Sin ir más allá, acabamos de escuchar el evangelio propuesto para este domingo: un
episodio bastante conocido, suficientemente importante y sin estridencias; al contrario,
se desarrolla de la manera diríamos más natural e incluso cargado con una buena
dosis de humanidad por parte de Jesús: al llegar al pueblo de Naín, Jesús se
encuentra con una escena impresionante: una madre viuda, acompañada de mucha
gente como es natural en estos casos, lleva a enterrar a su hijo único. Un hecho
doblemente dramático para la madre. La pérdida de un hijo, de un ser querido, y la
situación de desprotección en la que quedaba expuesta tanto desde el punto de vista
social como económico y sobre todo afectivo. San Lucas nos presenta a Jesús como
aquel que es: un enviado de parte de Dios, el que viene a traer la Buena Nueva a los
pobres: "¡Bienaventurados los pobres, porque vuestro es el Reino de Dios! ¡Dichosos
los que ahora lloráis porque reiréis!", Iba proclamando de pueblo en pueblo. Y las
primeras palabras que dirige a la pobre madre son: "No llores". Una palabra que
podríamos entender como protocolaria, como la de tanta gente que intentaba consolar
a la madre. Para Jesús no es protocolaria, sino que es la palabra de salvación, la que
abre la puerta a la acción de Dios y abre la puerta de nuestros corazones a la fe,
porque la palabra de consuelo va acompañada del gesto y de la acción de resucitar al
muchacho y entregarlo a la madre. Con este gesto Jesús hace realidad la
bienaventuranza que proclamaba: demostraba que sus palabras eran verdad. Pero no
sólo sus palabras, sino que daba a entender lo que significaban sus palabras: que
Dios se hacía presente a los hombres y mujeres que sufrían, que podían estar
abrumados por diferentes males y desgracias, tanto físicas como morales: los que
ahora lloráis, vendrá día que reiréis, o como dice San Mateo: "dichosos los que lloran,
porque serán consolados" (Mt 5, 4). Así lo entendió la gente que presenciaron el
milagro: " Un gran Profeta ha surgido entre nosotros", y también: "Dios ha visitado a su
pueblo". La gente podía tener en la memoria el hecho del profeta Elías que hemos
escuchado en la primera lectura: un gran profeta que resucita también al hijo de la
mujer sunamita. La acción de Jesús suscita no sólo la admiración sino también la fe de
la gente: la gente siente la cercanía de Dios. Esto es lo que Jesús pretende cuando
dice: "está cerca el Reino de Dios: convertíos y creed en el Evangelio" (Mc 1, 15).

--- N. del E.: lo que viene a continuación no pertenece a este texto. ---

-- ==== Sys2Proof/Laws/State.lean ====
section
/-!
SUPPORT. One lemma per field per named update of the state: what was written reads back, and every other field stays.
-/

namespace Sys2Proof.Machine

open Sys2Proof

/-- An object reads back what was stored in it. -/
@[simp] theorem State.setObj_obj_self (s : State) (k v : Nat) : (s.setObj k v).obj k = v := by
  unfold State.setObj State.obj Tab.store
  dsimp only
  split
  · simp_all [Tab.look_del_self]
  · simp [Tab.look_put_self]

/-- Storing one object leaves every other object alone. -/
theorem State.setObj_obj_ne (s : State) {k j : Nat} (v : Nat) (h : j ≠ k) : (s.setObj k v).obj j = s.obj j := by
  unfold State.setObj State.obj Tab.store
  dsimp only
  split
  · rw [Tab.look_del_ne _ h]
  · rw [Tab.look_put_ne _ _ h]

theorem State.setObj_obj (s : State) (k j v : Nat) : (s.setObj k v).obj j = if j = k then v else s.obj j := by
  split
  · subst_vars; simp
  · exact State.setObj_obj_ne s v (by assumption)

@[simp] theorem State.addObj_obj_self (s : State) (k bits n : Nat) :
    (s.addObj k bits n).obj k = (s.obj k + n) % 2 ^ bits := by simp only [State.addObj, State.setObj_obj_self]

theorem State.addObj_obj_ne (s : State) {k j : Nat} (bits n : Nat) (h : j ≠ k) : (s.addObj k bits n).obj j = s.obj j :=
  State.setObj_obj_ne s _ h

@[simp] theorem State.incObj_obj_self (s : State) (k : Nat) : (s.incObj k).obj k = (s.obj k + 1) % 2 ^ 32 :=
  State.addObj_obj_self s k 32 1

theorem State.incObj_obj_ne (s : State) {k j : Nat} (h : j ≠ k) : (s.incObj k).obj j = s.obj j :=
  State.setObj_obj_ne s _ h

/-- What reads only the objects reads the same where the objects are the same. -/
theorem State.obj_congr {s t : State} (h : t.objs = s.objs) (k : Nat) : t.obj k = s.obj k := by
  simp only [State.obj, h]

@[simp] theorem State.setLt_lt_self (s : State) (l : Nat) (t : LogTile) : (s.setLt l t).lt l = t := by
  simp [State.setLt, State.lt]

theorem State.setLt_lt_ne (s : State) {l m : Nat} (t : LogTile) (h : m ≠ l) : (s.setLt l t).lt m = s.lt m := by
  simp only [State.setLt, State.lt, Tab.read_put_ne _ _ _ h]

@[simp] theorem State.setPt_pt_self (s : State) (p : Nat) (t : PhysTile) : (s.setPt p t).pt p = t := by
  simp [State.setPt, State.pt]

theorem State.setPt_pt_ne (s : State) {p q : Nat} (t : PhysTile) (h : q ≠ p) : (s.setPt p t).pt q = s.pt q := by
  simp only [State.setPt, State.pt, Tab.read_put_ne _ _ _ h]

@[simp] theorem State.setCore_core_self (s : State) (c : Nat) (k : CoreSt) : (s.setCore c k).core c = k := by
  simp [State.setCore, State.core]

@[simp] theorem State.emit_out (s : State) (o : Out) : (s.emit o).out = s.out ++ [o] := rfl

@[simp] theorem State.useFree_free (s : State) : s.useFree.free = s.free + 1 := rfl
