@[simp] theorem State.newEntry_tiles (s : State) (code : Nat) (unit : Nat) (status : Nat) (detail : Nat) (ts : Nat) (take : Nat) (repeats : Nat) :
    (State.newEntry s code unit status detail ts take repeats).tiles = s.tiles := by
  first | (simp only [State.newEntry, apply_ite State.tiles, State.raise_tiles, State.incObj_tiles, State.addObj_tiles, State.setObj_tiles, ite_self])

@[simp] theorem State.newEntry_mem (s : State) (code : Nat) (unit : Nat) (status : Nat) (detail : Nat) (ts : Nat) (take : Nat) (repeats : Nat) :
    (State.newEntry s code unit status detail ts take repeats).mem = s.mem := by
  first | (simp only [State.newEntry, apply_ite State.mem, State.raise_mem, State.incObj_mem, State.addObj_mem, State.setObj_mem, ite_self])

@[simp] theorem State.newEntry_route (s : State) (code : Nat) (unit : Nat) (status : Nat) (detail : Nat) (ts : Nat) (take : Nat) (repeats : Nat) :
    (State.newEntry s code unit status detail ts take repeats).route = s.route := by
  first | (simp only [State.newEntry, apply_ite State.route, State.raise_route, State.incObj_route, State.addObj_route, State.setObj_route, ite_self])

@[simp] theorem State.newEntry_steps (s : State) (code : Nat) (unit : Nat) (status : Nat) (detail : Nat) (ts : Nat) (take : Nat) (repeats : Nat) :
    (State.newEntry s code unit status detail ts take repeats).steps = s.steps := by
  first | (simp only [State.newEntry, apply_ite State.steps, State.raise_steps, State.incObj_steps, State.addObj_steps, State.setObj_steps, ite_self])

@[simp] theorem State.newEntry_fabric (s : State) (code : Nat) (unit : Nat) (status : Nat) (detail : Nat) (ts : Nat) (take : Nat) (repeats : Nat) :
    (State.newEntry s code unit status detail ts take repeats).fabric = s.fabric := by
  first | (simp only [State.newEntry, apply_ite State.fabric, State.raise_fabric, State.incObj_fabric, State.addObj_fabric, State.setObj_fabric, ite_self])

@[simp] theorem State.newEntry_mailbox (s : State) (code : Nat) (unit : Nat) (status : Nat) (detail : Nat) (ts : Nat) (take : Nat) (repeats : Nat) :
    (State.newEntry s code unit status detail ts take repeats).mailbox = s.mailbox := by
  first | (simp only [State.newEntry, apply_ite State.mailbox, State.raise_mailbox, State.incObj_mailbox, State.addObj_mailbox, State.setObj_mailbox, ite_self])

@[simp] theorem State.newEntry_server (s : State) (code : Nat) (unit : Nat) (status : Nat) (detail : Nat) (ts : Nat) (take : Nat) (repeats : Nat) :
    (State.newEntry s code unit status detail ts take repeats).server = s.server := by
  first | (simp only [State.newEntry, apply_ite State.server, State.raise_server, State.incObj_server, State.addObj_server, State.setObj_server, ite_self])

@[simp] theorem State.newEntry_ecat (s : State) (code : Nat) (unit : Nat) (status : Nat) (detail : Nat) (ts : Nat) (take : Nat) (repeats : Nat) :
    (State.newEntry s code unit status detail ts take repeats).ecat = s.ecat := by
  first | (simp only [State.newEntry, apply_ite State.ecat, State.raise_ecat, State.incObj_ecat, State.addObj_ecat, State.setObj_ecat, ite_self])

@[simp] theorem State.newEntry_journal (s : State) (code : Nat) (unit : Nat) (status : Nat) (detail : Nat) (ts : Nat) (take : Nat) (repeats : Nat) :
    (State.newEntry s code unit status detail ts take repeats).journal = s.journal := by
  first | (simp only [State.newEntry, apply_ite State.journal, State.raise_journal, State.incObj_journal, State.addObj_journal, State.setObj_journal, ite_self])

@[simp] theorem State.newEntry_early (s : State) (code : Nat) (unit : Nat) (status : Nat) (detail : Nat) (ts : Nat) (take : Nat) (repeats : Nat) :
    (State.newEntry s code unit status detail ts take repeats).early = s.early := by
  first | (simp only [State.newEntry, apply_ite State.early, State.raise_early, State.incObj_early, State.addObj_early, State.setObj_early, ite_self])

@[simp] theorem State.newEntry_dailies (s : State) (code : Nat) (unit : Nat) (status : Nat) (detail : Nat) (ts : Nat) (take : Nat) (repeats : Nat) :
    (State.newEntry s code unit status detail ts take repeats).dailies = s.dailies := by
  first | (simp only [State.newEntry, apply_ite State.dailies, State.raise_dailies, State.incObj_dailies, State.addObj_dailies, State.setObj_dailies, ite_self])

@[simp] theorem State.newEntry_sec (s : State) (code : Nat) (unit : Nat) (status : Nat) (detail : Nat) (ts : Nat) (take : Nat) (repeats : Nat) :
    (State.newEntry s code unit status detail ts take repeats).sec = s.sec := by
  first | (simp only [State.newEntry, apply_ite State.sec, State.raise_sec, State.incObj_sec, State.addObj_sec, State.setObj_sec, ite_self])
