-- ==== Sys2Proof/Laws/HbmWf.lean ====
section
/-!
SUPPORT. Every operation of the model keeps HBM in its canonical form.
-/

namespace Sys2Proof.Machine

open Sys2Proof

@[simp] theorem foldl_wf {β : Type} (g : State → β → State) (l : List β) (s : State) (hm : Memory.wf s.mem.hbm = true) (h : ∀ t b, Memory.wf t.mem.hbm = true → Memory.wf (g t b).mem.hbm = true) : Memory.wf (l.foldl g s).mem.hbm = true := by
  induction l generalizing s with
  | nil => exact hm
  | cons a l ih => exact ih _ (h _ _ hm)

@[simp] theorem foldl1_wf {α β : Type} (g : State × α → β → State × α) (l : List β) (x : State × α) (hm : Memory.wf x.1.mem.hbm = true) (h : ∀ t b, Memory.wf t.1.mem.hbm = true → Memory.wf (g t b).1.mem.hbm = true) : Memory.wf (l.foldl g x).1.mem.hbm = true := by
  induction l generalizing x with
  | nil => exact hm
  | cons a l ih => exact ih _ (h _ _ hm)

@[simp] theorem ite_wf (c : Prop) [Decidable c] (a b : State) (ha : Memory.wf a.mem.hbm = true) (hb : Memory.wf b.mem.hbm = true) : Memory.wf (if c then a else b).mem.hbm = true := by
  split <;> assumption

theorem Memory.wf_canonical (m : Tab Byte) : Memory.wf m = true ↔ Tab.wf m = true ∧ Tab.sparse 0 m = true := by simp [Memory.wf]

@[simp] theorem Memory.wf_nil : Memory.wf [] = true := rfl

@[simp] theorem Memory.wf_store (m : Tab Byte) (i : Nat) (v : Byte) (h : Memory.wf m = true) : Memory.wf (Tab.store m 0 i v) = true := by
  rw [Memory.wf_canonical] at *; exact Tab.store_canonical 0 m i v h

@[simp] theorem Memory.wf_storeList (m : Tab Byte) (i : Nat) (vs : List Byte) (h : Memory.wf m = true) : Memory.wf (Tab.storeList m 0 i vs) = true := by
  rw [Memory.wf_canonical] at *; exact Tab.storeList_canonical 0 vs m i h

@[simp] theorem foldlRerouting_wf {β : Type} (g : Rerouting → β → Rerouting) (l : List β) (x : Rerouting) (hm : Memory.wf x.s.mem.hbm = true) (h : ∀ t b, Memory.wf t.s.mem.hbm = true → Memory.wf (g t b).s.mem.hbm = true) : Memory.wf (l.foldl g x).s.mem.hbm = true := by
  induction l generalizing x with
  | nil => exact hm
  | cons a l ih => exact ih _ (h _ _ hm)

@[simp] theorem State.putBurst_wf (s : State) (b : Nat) (bytes : List Byte) (hm : Memory.wf s.mem.hbm = true) :
    Memory.wf (State.putBurst s b bytes).mem.hbm = true := by
  first | (unfold State.putBurst; split; exact hm; exact Memory.wf_storeList _ _ _ hm)

@[simp] theorem State.correctBurst_wf (s : State) (b : Nat) (hm : Memory.wf s.mem.hbm = true) :
    Memory.wf (State.correctBurst s b).mem.hbm = true := by
  unfold State.correctBurst; (try dsimp only); repeat' (first | with_reducible assumption | with_reducible apply State.putBurst_wf | rw [State.event_mem_hbm] | with_reducible apply foldl_wf | with_reducible apply foldl1_wf | with_reducible apply foldlRerouting_wf | intro _ _ _ | split | dsimp only [Done.only, RemotePlan.stop])

@[simp] theorem State.readBurst_wf (s : State) (fallback : Bool) (acc : Status) (b : Nat) (hm : Memory.wf s.mem.hbm = true) :
    Memory.wf (State.readBurst s fallback acc b).1.mem.hbm = true := by
  unfold State.readBurst; (try dsimp only); repeat' (first | with_reducible assumption | with_reducible apply State.putBurst_wf | with_reducible apply State.correctBurst_wf | rw [State.event_mem_hbm] | rw [State.countFault_mem_hbm] | with_reducible apply foldl_wf | with_reducible apply foldl1_wf | with_reducible apply foldlRerouting_wf | intro _ _ _ | split | dsimp only [Done.only, RemotePlan.stop])

@[simp] theorem State.hbmTouch_wf (s : State) (fallback : Bool) (a : Nat) (n : Nat) (hm : Memory.wf s.mem.hbm = true) :
    Memory.wf (State.hbmTouch s fallback a n).1.mem.hbm = true := by
  unfold State.hbmTouch; (try dsimp only); repeat' (first | with_reducible assumption | with_reducible apply State.readBurst_wf | rw [State.wakeStacks_mem_hbm] | rw [State.noteEccLost_mem_hbm] | with_reducible apply foldl_wf | with_reducible apply foldl1_wf | with_reducible apply foldlRerouting_wf | intro _ _ _ | split | dsimp only [Done.only, RemotePlan.stop])

@[simp] theorem State.hbmStore_wf (s : State) (a : Nat) (b : Byte) (hm : Memory.wf s.mem.hbm = true) :
    Memory.wf (State.hbmStore s a b).mem.hbm = true := by
  first | (unfold State.hbmStore; split; exact hm; exact Memory.wf_store _ _ _ hm)

@[simp] theorem State.hbmStoreList_wf (s : State) (a : Nat) (x2 : List Byte) (hm : Memory.wf s.mem.hbm = true) :
    Memory.wf (State.hbmStoreList s a x2).mem.hbm = true := by
  first | ((induction x2 generalizing s a with | nil => exact hm | cons b bs ih => exact ih _ _ (State.hbmStore_wf _ _ _ hm)))

@[simp] theorem State.writeBurst_wf (s : State) (a : Nat) (n : Nat) (acc : Status) (b : Nat) (hm : Memory.wf s.mem.hbm = true) :
    Memory.wf (State.writeBurst s a n acc b).1.mem.hbm = true := by
  first | (unfold State.writeBurst; (try dsimp only); repeat' (first | with_reducible assumption | with_reducible apply State.putBurst_wf | with_reducible apply State.readBurst_wf | with_reducible apply foldl_wf | with_reducible apply foldl1_wf | intro _ _ _ | split | dsimp only [Done.only, RemotePlan.stop]))

@[simp] theorem State.hbmWriteOne_wf (s : State) (a : Nat) (bs : List Byte) (hm : Memory.wf s.mem.hbm = true) :
    Memory.wf (State.hbmWriteOne s a bs).1.mem.hbm = true := by
  unfold State.hbmWriteOne; (try dsimp only); repeat' (first | with_reducible assumption | with_reducible apply State.hbmStoreList_wf | with_reducible apply State.writeBurst_wf | rw [State.wakeStacks_mem_hbm] | rw [State.noteEccLost_mem_hbm] | with_reducible apply foldl_wf | with_reducible apply foldl1_wf | with_reducible apply foldlRerouting_wf | intro _ _ _ | split | dsimp only [Done.only, RemotePlan.stop])

@[simp] theorem State.hbmWrite_wf (s : State) (a : Nat) (bs : List Byte) (hm : Memory.wf s.mem.hbm = true) :
    Memory.wf (State.hbmWrite s a bs).1.mem.hbm = true := by
  first | (unfold State.hbmWrite; (try dsimp only); repeat' (first | with_reducible assumption | with_reducible apply State.hbmWriteOne_wf | with_reducible apply State.hbmStore_wf | with_reducible apply foldl_wf | with_reducible apply foldl1_wf | intro _ _ _ | split | dsimp only [Done.only, RemotePlan.stop]))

Hermanos: Jesucristo, entonces y ahora, es el que inicia nuestra fe y quien la lleva a
cabo. Recordemos las palabras que leemos en la carta a los Hebreos: " fijos los ojos
en el que inició y completa nuestra fe: Jesús" (He 12, 2). Como decía al principio, será
bueno, en este año de la fe, fijar nuestra mirada del corazón, en Jesús, tal como nos lo
presenta el evangelista Lucas: en Él y por Él "los ciegos ven, los inválidos andan, los
leprosos quedan limpios, los sordos oyen, los muertos resucitan y a los pobres se les
anuncia la Buena Noticia" (Lc 7, 22). También hoy necesitamos oír su palabra de
consuelo: "No llores". Y mucho que nos conviene. ¿Y cómo la oiremos? En la medida
en que haya hombres suficientemente impulsados por la fe, por la esperanza y por la
caridad que no se cansen de consolar a tantos corazones y cuerpos heridos,
torturados, entregados a la muerte, o abandonados o perdidos. Que la celebración de
la eucaristía, Misterio de la fe, nos haga más conscientes de nuestra responsabilidad
de ser portadores de consuelo y, a nosotros, nos ayude a ser más y más fieles a
Jesucristo.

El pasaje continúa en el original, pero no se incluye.